Derrière d’énormes écrans, les “gars” en questions tapaient : “Moi, Anna, 20 ans, gros seins.” Et tout à coup, tout s’éclaire. Nous avions un numéro de commission paritaire afin de pouvoir développer des activités internet, minitel en réalité puisque nous étions en 1986. Cela m’a complètement déniaisé sur ce secteur. J’ai tout de suite compris, pas nécessairement qu’on était obligés de parler de sexe pour réussir dans les médias, mais qu’il y avait des business models derrière qui faisaient tourner la machine. C’est ainsi que le groupe Nouvel Obs a été sauvé, grâce à 3615 ANNA. J’ai donc commencé par un tout petit bout de la lucarne mais j’ai alors découvert que la technologie était quelque chose d’essentiel.

Je suis alors allée dans des médias de plus en plus modernes, la presse quotidienne, la presse magazine, la télévision puis un peu grâce au hasard, le digital à partir de 1998. En effet, je travaillais alors dans une filiale de chez Carat qui portait un joli nom, Carat Prospective, et qui avait cette particularité de gérer de nombreux budgets technos, Canon, Microsoft, etc. Ces marques étaient déjà confrontées aux problématiques internet et elles nous auraient alors demandé comment nous pouvions les accompagner. Assez vite, Cécile Moulard crée Carat Multimedia, puis part chez Vivendi, et je prends donc la suite. Je me rends alors rapidement compte qu’un business model qui serait centré uniquement sur de l’achat d’espace, alors que les volumes sont microscopiques, ne pourrait jamais fonctionner même si les pourcentages étaient importants.
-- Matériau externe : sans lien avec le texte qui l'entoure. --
/-! ## Completion (R193) -/

/-- A launch may complete: every strand has ended and no work of them runs, and no activation runs (R193, R192). A message
that a killed strand left queued is discarded then (R193, R357). -/
def State.mayComplete (s : State) (u : Nat) : Bool :=
  let l := s.launch u
  decide (l.state = .bound) && decide (l.threads ≤ l.ended.length) &&
    s.contexts.all (fun c => c.id.launch != u || (if c.id.isHandler then !c.live else decide (c.res = .ended) && !s.inWork c.id))

/-- Everything of a launch leaves the machine: its contexts, messages, notices and pending activations, its groups,
connectors, shadowed buffers and granules. -/
def State.dissolveLaunch (s : State) (u : Nat) : State :=
  let l := s.launch u
  let s := l.cores.foldl (fun s g =>
    match s.holder (g / 16) with
    | some (w, _) => if w = u then
        (s.modRq g (fun _ => [])).modCore g (fun (c : Core) =>
          { c with kick := Vector.replicate 8 none, waitList := [], istore := none, fwd := [], arrivals := [], chHolds := [],
                   banks := Vector.ofFn (fun b => match c.banks.get b with
                     | .held i => if i.launch = u then .clearing else .held i
                     | .leaving i => if i.launch = u then .clearing else .leaving i
                     | x => x) })
      else s
    | none => s) s
  let drop (q : List InjEntry) : List InjEntry := q.filter (fun e => e.launch != u)
  { s with me := if s.me.id.launch = u then .nobody else s.me, rest := s.rest.filter (fun c => c.id.launch != u),
           queues := s.queues.filter (fun q => q.1.1 != u),
           cores := s.cores.map (fun (c : Nat × Core) => (c.1, { c.2 with inj := drop c.2.inj, sys := drop c.2.sys })),
           groups := s.groups.filter (fun g => g.launch != u), exports := s.exports.filter (fun x => x.launch != u), connectors := s.connectors.filter (fun c => c.2.launch != u),
           shadows := s.shadows.filter (fun h => h.launch != u), savedCores := s.savedCores.filter (fun e => e.1.1 != u),
           savedMem := s.savedMem.filter (fun e => e.1.1 != u), locks := s.locks.filter (fun (e : Nat × LockStep) => !(l.cores.contains e.1 && (s.holder (e.1 / 16)).any (fun (h : Nat × Nat) => h.1 == u))) }.modLaunch u (fun l => { l with granules := [], bind := [], evicted := [], stopping := [] })

end Sys2Proof.Machine
end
L’INTERNATIONAL, C’EST UNE RÉUSSITE INCROYABLE DE AUFÉMININ PUISQU’AUJOURD’HUI NOUS Y RÉALISONS 52% DE NOTRE CHIFFRE D’AFFAIRES

Nous croyons en cette opportunité du digital et son potentiel et nous décidons donc de partir aux Etats-Unis pour mieux comprendre les enjeux. Il nous apparaît alors évident que si l’on veut créer un véritable business dans le digital pour une agence, il faut entrer dans tous les métiers et aller au-delà de l’achat d’espaces, notamment dans le search pour que les clients soient bien référencés et dans la créa, parce qu’en l’absence de sites, il nous sera impossible d’essayer de leur vendre de la publicité. C’est comme cela que Aegis va construire son positionnement qui va très rapidement peser 30% de son chiffre d’affaires.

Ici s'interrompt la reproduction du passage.